Offline Memory Plan Via NonpersistentMemoryPlannerShim

This doc outline how to use the NonPersistentMemoryPlannerShim class to work with a external tooling that can plan the offset of each non persistent buffer for the Model within the TFLM arena.

This is an experimental feature right now and subjected to change. Comments are welcome!

Background and Motivation

The (memory management page) describes a way to specify the offset of each non persistent buffer in a flatbuffer model file. This document describe an alternative that allows the offset of each non persistent buffer for the Model within the TFLM arena to be specified by a C++ struct. The approach in this document is an early stage exploration of what the next version of offline memory planning in TFLM might look like.

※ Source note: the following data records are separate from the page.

-- ==== Sys2Proof/Machine/Array.lean ====
section
/-! DEFINITION. The matrix array of a core: spec/04_matrix_array.md R75 to R91. -/

namespace Sys2Proof.Machine

/-- An ARRAY_OP (R89). Shapes and origins are in bands of 32 cells. -/
structure ArrayOp where
  outMx : Bool
  cols : Nat
  co : Nat
  rows : Nat
  ro : Nat
  reuse : Bool
  pass : Nat
  scaling : Nat
  fmtOut : Nat
  fmtB : Nat
  fmtA : Nat
  m : Nat
  outStride : Nat
  aStride : Nat
  outAddr : Nat
  aScaleAddr : Nat
  aAddr : Nat
  bScaleAddr : Nat
  bAddr : Nat
  tB : Nat
  tA : Nat
deriving DecidableEq, Repr

/-- The fields of R89. -/
def ArrayOp.ofBody (w : Nat) : ArrayOp :=
  { outMx := bit w 245, cols := fld w 244 243, co := fld w 242 241, rows := fld w 240 239, ro := fld w 238 237,
    reuse := bit w 236, pass := fld w 235 234, scaling := fld w 233 232, fmtOut := fld w 231 228, fmtB := fld w 227 224,
    fmtA := fld w 223 220, m := fld w 219 211, outStride := fld w 210 195, aStride := fld w 194 179,
    outAddr := fld w 178 156, aScaleAddr := fld w 155 133, aAddr := fld w 132 110, bScaleAddr := fld w 109 87,
    bAddr := fld w 86 64, tB := fld w 63 32, tA := fld w 31 0 }

/-- Bands of a ROWS or COLS code: 1, 2 or 4 (R89). -/
def bandsOf (code : Nat) : Nat := 2 ^ code

/-- Elements per cell and cycle of a format (R75). FP32 counts as 1 here; its width is halved instead. -/
def cellElems (fmt : Nat) : Nat :=
  match fmt with
  | 3 => 2 | 4 => 2 | 8 => 2 | 5 => 4 | 6 => 4 | 7 => 4 | 9 => 4 | _ => 1

/-- e of a pair of formats (R76). -/
def pairElems (fa fb : Nat) : Nat := min (cellElems fa) (cellElems fb)

/-- K_pass of a rectangle of `hb` bands (R75, R76). -/
def kPassOf (fa fb hb : Nat) : Nat := 32 * hb * pairElems fa fb

/-- N_op of a rectangle `wb` bands wide (R75). -/
def nOpOf (fa wb : Nat) : Nat := if fa = 0 then 16 * wb else 32 * wb

/-- A stationary bank: B elements by row of k, scale bytes by block row (R80, R81). `known` is false where a later
operation would read it under another format or geometry than it was loaded with. -/
structure Bank where
  fmt : Nat
  scaling : Nat
  kPass : Nat
  nOp : Nat
  rows : List (List Nat)
  scales : List (List Nat)
  poison : Bool
  known : Bool
deriving DecidableEq, Repr

/-- The operands of one pass of an accumulation. -/
structure ArrayPass where
  fa : Nat
  fb : Nat
  scaling : Nat
  ta : Nat
  tb : Nat
  a : List (List Nat)
  aScales : List (List Nat)
  bank : Bank
  poison : Bool
deriving DecidableEq, Repr

/-- A rectangle of the array in use (R77, R78): place and shape in bands, the open accumulation (M and its passes so
far), operations still draining, and the active and the shadow bank (R80). -/
structure Rect where
  ro : Nat
  co : Nat
  h : Nat
  w : Nat
  openM : Option Nat
  passes : List ArrayPass
  draining : Nat
  bank : Option Bank
  shadow : Option Bank
deriving DecidableEq, Repr

/-- A rectangle that nothing has used yet. -/
def Rect.empty (key : Nat × Nat × Nat × Nat) : Rect := ⟨key.1, key.2.1, key.2.2.1, key.2.2.2, none, [], 0, none, none⟩

/-- A tile is loaded into the shadow bank, and the banks exchange roles at its operation's first row (R80). -/
def Rect.load (r : Rect) (tile : Bank) : Rect := { r with bank := some tile, shadow := r.bank }

def Rect.key (r : Rect) : Nat × Nat × Nat × Nat := (r.ro, r.co, r.h, r.w)

/-- Claimed: from FIRST or ONLY until the last row of LAST or ONLY has drained (R78). -/
def Rect.claimed (r : Rect) : Bool := r.openM.isSome || decide (0 < r.draining)

/-- Do two rectangles share a region? -/
def rectMeets (a b : Nat × Nat × Nat × Nat) : Bool :=
  overlaps a.1 a.2.2.1 b.1 b.2.2.1 && overlaps a.2.1 a.2.2.2 b.2.1 b.2.2.2

/-- Origin a multiple of the size, within the grid (R77). -/
def rectOk (ro co h w : Nat) : Bool :=
  decide (h ≤ 4) && decide (w ≤ 4) && decide (ro % h = 0) && decide (co % w = 0) && decide (ro + h ≤ 4) && decide (co + w ≤ 4)

/-- The output format rule of R85. -/
def outFmtOk (op : ArrayOp) : Bool :=
  if intResult op.fmtA op.fmtB op.scaling then (op.fmtOut = 10 || op.fmtOut = 8) && !op.outMx
  else if op.outMx then decide (3 ≤ op.fmtOut) && decide (op.fmtOut ≤ 7) && decide (nOpOf op.fmtA (bandsOf op.cols) % 32 = 0)
  else decide (op.fmtOut ≤ 7)

/-- Bytes of one output row: elements, then scale bytes (R85). -/
def outRowBytes (op : ArrayOp) : Nat :=
  let n := nOpOf op.fmtA (bandsOf op.cols)
  packedBytes op.fmtOut n + (if op.outMx then n / 32 else 0)

/-- Rows of `n` bytes at `a`, `m` of them a stride apart, lie within the well (R82). -/
def rowsInWell (a stride n m : Nat) : Bool := inWell a n && decide (a + (m - 1) * stride + n ≤ wellBytes)

/-- Rows of an A operand, or their scale bytes: within their stride too (R82). Elements and scales each fit the stride by
themselves: the two planes have their own first row (DESIGN CHOICE, log entry 96). -/
def rowsOk (a stride n m : Nat) : Bool := decide (n ≤ stride) && rowsInWell a stride n m

/-- Does an operation write results: PASS ONLY or LAST (R83)? -/
def ArrayOp.writes (op : ArrayOp) : Bool := op.pass = 0 || op.pass = 3

/-- The well ranges of an operation with K_pass `k` (R81, R82, R85): reads, then the output. -/
def arrayRanges (op : ArrayOp) (k : Nat) (loadsB : Bool) : List (Nat × Nat) × (Nat × Nat) :=
  let n := nOpOf op.fmtA (bandsOf op.cols)
  let bs := blockSize op.scaling
  let span := (op.m - 1) * op.aStride
  let rd := (op.aAddr, span + packedBytes op.fmtA k)
    :: (if bs = 0 then [] else [(op.aScaleAddr, span + k / bs)])
    ++ (if loadsB then (op.bAddr, k * packedBytes op.fmtB n) :: (if bs = 0 then [] else [(op.bScaleAddr, k / bs * n)]) else [])
  (rd, if op.writes then (op.outAddr, (op.m - 1) * op.outStride + outRowBytes op) else (0, 0))

/-- Checks of R77, R82 and R89 that concern shape, M, addresses and strides. Addresses that the operation does not use are
not checked: scale planes without block scaling, the output of an operation that writes none (DESIGN CHOICE, log entry
96). -/
def arrayShapeOk (op : ArrayOp) (k : Nat) (loadsB : Bool) : Bool :=
  let n := nOpOf op.fmtA (bandsOf op.cols)
  let bs := blockSize op.scaling
  decide (op.cols ≠ 3) && decide (op.rows ≠ 3) && rectOk op.ro op.co (bandsOf op.rows) (bandsOf op.cols)
    && decide (1 ≤ op.m) && decide (op.m ≤ 256)
    && rowsOk op.aAddr op.aStride (packedBytes op.fmtA k) op.m
    && (bs = 0 || rowsOk op.aScaleAddr op.aStride (k / bs) op.m)
    && (!op.writes || rowsInWell op.outAddr op.outStride (outRowBytes op) op.m)
    && (!loadsB || (inWell op.bAddr (k * packedBytes op.fmtB n) && (bs = 0 || inWell op.bScaleAddr (k / bs * n))))

/-- The A rows of an operation: element codes and scale bytes (R82). -/
def readARows (mem : Memory) (base : Nat) (op : ArrayOp) (k : Nat) : List (List Nat) × List (List Nat) :=
  let bs := blockSize op.scaling
  ((List.range op.m).map fun r => elems mem (base + op.aAddr + r * op.aStride) op.fmtA k,
   (List.range op.m).map fun r => if bs = 0 then [] else (mem.read (base + op.aScaleAddr + r * op.aStride) (k / bs)).map (·.toNat))

/-- A dense B tile of `k` rows (R81). -/
def readBTile (mem : Memory) (base : Nat) (op : ArrayOp) (k : Nat) : Bank :=
  let n := nOpOf op.fmtA (bandsOf op.cols)
  let bs := blockSize op.scaling
  { fmt := op.fmtB, scaling := op.scaling, kPass := k, nOp := n, known := true
    rows := (List.range k).map fun j => elems mem (base + op.bAddr + j * packedBytes op.fmtB n) op.fmtB n
    scales := if bs = 0 then [] else
      (List.range (k / bs)).map fun j => (mem.read (base + op.bScaleAddr + j * n) n).map (·.toNat)
    poison := mem.anyPoison (base + op.bAddr) (k * packedBytes op.fmtB n)
      || (bs != 0 && mem.anyPoison (base + op.bScaleAddr) (k / bs * n)) }

/-- Is any A element or scale of the operation read poisoned? -/
def aPoison (mem : Memory) (base : Nat) (op : ArrayOp) (k : Nat) : Bool :=
  let bs := blockSize op.scaling
  (List.range op.m).any fun r =>
    mem.anyPoison (base + op.aAddr + r * op.aStride) (packedBytes op.fmtA k)
      || (bs != 0 && mem.anyPoison (base + op.aScaleAddr + r * op.aStride) (k / bs))

/-- One drained row (R85): results as FP32 or INT32 patterns into the output format, with OCP scales after the
elements where OUT_MX asks for them. -/
def drainRow (op : ArrayOp) (isInt : Bool) (old : Byte) (vals : List Nat) : List Byte × Nat :=
  if op.outMx then
    let bl := (chunks 32 vals).map fun b => quantOcp op.fmtOut (fun _ => .nearest) 0 b
    (packElems op.fmtOut old (bl.map fun b => b.2.1).flatten ++ bl.map (fun b => BitVec.ofNat 8 b.1),
     bl.foldl (fun f b => lor f b.2.2) 0)
  else
    let cs := vals.map fun v =>
      if isInt then (if op.fmtOut = 10 then (v, 0) else intEncode 8 .nearest (fpOfInt (signed 32 v)))
      else if op.fmtOut = 0 then (v, 0) else fmtEncode op.fmtOut .nearest (f32 v)
    (packElems op.fmtOut old (cs.map (·.1)), cs.foldl (fun f c => lor f c.2) 0)

/-- Write row `r` of results (R85): the bytes, the flags, and how many of its dot products were truncated. -/
def drainOne (mem : Memory) (base : Nat) (op : ArrayOp) (poison : Bool) (r : Nat) (vs : List DotResult) :
    WellWrite × Nat × Nat :=
  let a := op.outAddr + r * op.outStride
  let old := mem.byte (base + a + packedBytes op.fmtOut vs.length - 1)
  let d := drainRow op (intResult op.fmtA op.fmtB op.scaling) old (vs.map DotResult.val)
  (⟨a, d.1, poison⟩, vs.foldl (fun f v => lor f v.flags) d.2, (vs.filter DotResult.trunc).length)

/-- Write rows of results from OUT_ADDR on (R85). -/
def drainRows (mem : Memory) (base : Nat) (op : ArrayOp) (poison : Bool) (rows : List (List DotResult)) :
    List WellWrite × Nat × Nat :=
  let out := (List.zip (List.range rows.length) rows).map fun x => drainOne mem base op poison x.1 x.2
  (out.map (·.1), out.foldl (fun f o => lor f o.2.1) 0, out.foldl (fun n o => n + o.2.2) 0)

/-- Output rows whose value no rule gives (log entry 6): undefined bytes. -/
def freeRows (k base : Nat) (op : ArrayOp) (poison : Bool) : List WellWrite :=
  (List.range op.m).map fun r =>
    let a := op.outAddr + r * op.outStride
    ⟨a, freeBytes k (base + a) (outRowBytes op), poison⟩

/-- Column `n` of a list of rows. -/
def column (n : Nat) (rows : List (List Nat)) : List Nat := rows.map fun r => r.getD n 0

/-- The whole accumulation: the dot product over every pass, row by row and column by column (R83, R84). -/
def accumulate (ps : List ArrayPass) (m n : Nat) : List (List DotResult) :=
  match ps with
  | [] => []
  | p :: _ =>
    (List.range m).map fun r =>
      let a : DotVec := ⟨p.fa, (ps.map fun q => q.a.getD r []).flatten, (ps.map fun q => q.aScales.getD r []).flatten, p.ta⟩
      (List.range n).map fun c =>
        let b : DotVec := ⟨p.fb, (ps.map fun q => column c q.bank.rows).flatten, (ps.map fun q => column c q.bank.scales).flatten, p.tb⟩
        dot p.scaling a b (a.codes.map fun _ => true)

/-- Do the passes of one accumulation agree in formats, scaling and tensor scales, so that R84 gives its value? -/
def passesAgree (ps : List ArrayPass) : Bool :=
  match ps with
  | [] => true
  | p :: rest => ps.all (·.bank.known) && rest.all fun q =>
      q.fa = p.fa && q.fb = p.fb && q.scaling = p.scaling && (p.scaling != 2 || (q.ta = p.ta && q.tb = p.tb))

/-- Look up the rectangle with exactly this place and shape. -/
def findRect (rs : List Rect) (k : Nat × Nat × Nat × Nat) : Option Rect := rs.find? fun r => decide (r.key = k)

/-- Replace or add a rectangle; rectangles of another layout that it meets are gone, with their banks (R80). -/
def putRect (rs : List Rect) (r : Rect) : List Rect := r :: rs.filter fun x => !rectMeets x.key r.key

/-- Counter key of the core's ARRAY_ROWS_ISSUED (R92). -/
def ctrRowsIssued (core : Nat) : Nat := ctr 0x8020 2 core

/-- The pass order rule of R83. -/
def passOrderOk (r : Rect) (op : ArrayOp) : Bool :=
  match r.openM with
  | none => decide (op.pass ≤ 1)
  | some m => decide (2 ≤ op.pass) && decide (m = op.m)

/-- The rectangle that an operation names (R77). -/
def ArrayOp.rect (op : ArrayOp) : Nat × Nat × Nat × Nat := (op.ro, op.co, bandsOf op.rows, bandsOf op.cols)

/-- K_pass of an operation (R75, R76). -/
def ArrayOp.kPass (op : ArrayOp) : Nat := kPassOf op.fmtA op.fmtB (bandsOf op.rows)

/-- The status that an operation's own fields give it, if any (R76, R77, R82, R85, R89). FMT_OUT and OUT_MX are checked in
every operation, and of several broken rules a reserved shape code comes first, then the formats, then origin, M,
addresses and strides (DESIGN CHOICE, log entry 56). -/
def arrayReject (op : ArrayOp) : Option Status :=
  if op.cols = 3 || op.rows = 3 then some .arrayOpInvalid
  else if !dotPairOk op.fmtA op.fmtB op.scaling || !outFmtOk op then some .formatInvalid
  else if !arrayShapeOk op op.kPass (!op.reuse) then some .arrayOpInvalid
  else none

/-- Does a claimed rectangle of another shape or origin stand in the way (R78)? -/
def layoutMeets (rs : List Rect) (key : Nat × Nat × Nat × Nat) : Bool :=
  rs.any fun r => r.claimed && rectMeets r.key key && decide (r.key ≠ key)

/-- Issue an ARRAY_OP whose own fields are in order (R78 to R85, R90): a status that rejects it, or the rectangles after
it and its outcome. `k` is the occasion of any undefined result. -/
def arrayIssue (mem : Memory) (core k : Nat) (rs : List Rect) (op : ArrayOp) : Except Status (List Rect × EngOut) :=
  let base := wellBase core
  let wb := bandsOf op.cols
  let kp := op.kPass
  let key := op.rect
  if layoutMeets rs key then .error .arrayLayoutConflict
  else
    let r := (findRect rs key).getD (Rect.empty key)
    if !passOrderOk r op then .error .arrayPassOrder
    else if op.reuse && r.bank.isNone then .error .arrayBankEmpty
    else
      let r1 := if op.reuse then r else r.load (readBTile mem base op kp)
      let bank0 := r1.bank.getD (readBTile mem base op kp)
      let bank := { bank0 with known := bank0.known && bank0.fmt = op.fmtB && bank0.scaling = op.scaling && bank0.kPass = kp && bank0.nOp = nOpOf op.fmtA wb }
      let a := readARows mem base op kp
      let p : ArrayPass := ⟨op.fmtA, op.fmtB, op.scaling, op.tA, op.tB, a.1, a.2, bank, aPoison mem base op kp || bank.poison⟩
      let ps := r.passes ++ [p]
      let rg := arrayRanges op kp (!op.reuse)
      let out := { EngOut.start with
        rd := boundRange rg.1, wr := rg.2, counts := [(ctrRowsIssued core, op.m)], rect := some key, drains := op.writes }
      if !op.writes then .ok (putRect rs { r1 with openM := some op.m, passes := ps }, out)
      else
        let poison := ps.any (·.poison)
        let rs' := putRect rs { r1 with openM := none, passes := [], draining := r.draining + 1 }
        if passesAgree ps then
          let d := drainRows mem base op poison (accumulate ps op.m (nOpOf op.fmtA wb))
          .ok (rs', { out with writes := d.1, nflags := d.2.1, counts := (ctr 0x8010 6 0, d.2.2) :: out.counts })
        else .ok (rs', { out with writes := freeRows k base op poison })

/-- An operation of a rectangle has finished: one that drains releases its claim (R78). -/
def rectDrained (rs : List Rect) (out : EngOut) : List Rect :=
  if out.drains then rs.map fun r => if some r.key = out.rect then { r with draining := r.draining - 1 } else r else rs

/-- An error in an operation of a rectangle whose accumulation is still open poisons that accumulation (R68, R86). -/
def rectPoisoned (rs : List Rect) (out : EngOut) : List Rect :=
  rs.map fun r => if some r.key = out.rect then { r with passes := r.passes.map fun p => { p with poison := true } } else r

end Sys2Proof.Machine
end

If the NonPersistentMemoryPlannerShim is used, then the final binary does not have any of the symbols associated with the GreedyMemoryPlanner which results in a reduced memory footprint.

Additionally, the offline planning of the non-persistent buffers can be used to have a more efficient utilization compared to the GreedyMemoryPlanner.

Usage

The more effecient memory plan above can be represented by the following C++ struct

const struct BufferPlan kOfflineNonPersistentBufferPlan = {
  .buffer_count = 9,
  .buffer_plan_entries = {
    [0] = { .offset = 0 },
    [1] = { .offset = 400 },
    [2] = { .offset = 801 },
    [3] = { .offset = 400 },
    [4] = { .offset = 811 },
    [5] = { .offset = 601 },
    [6] = { .offset = 814 },
    [7] = { .offset = 601 },
    [8] = { .offset = 801 },
   }
};

Then you can create a NonPersistentBufferPlannerShim and provide it to the Interpreter such as below

// The arena includes both persistent buffers and non-persistent buffers. 
constexpr int kArenaSize = 2*1048;
uint8_t tensor_arena[kArenaSize];

tflite::NonPersistentMemoryPlannerShim planner(&kOfflineNonPersistentBufferPlan);

tflite::MicroAllocator * allocator = tflite::MicroAllocator::Create(
  tensor_arena, arena_size, &planner);

tflite::MicroInterpreter interpreter(model, op_resolver, allocator);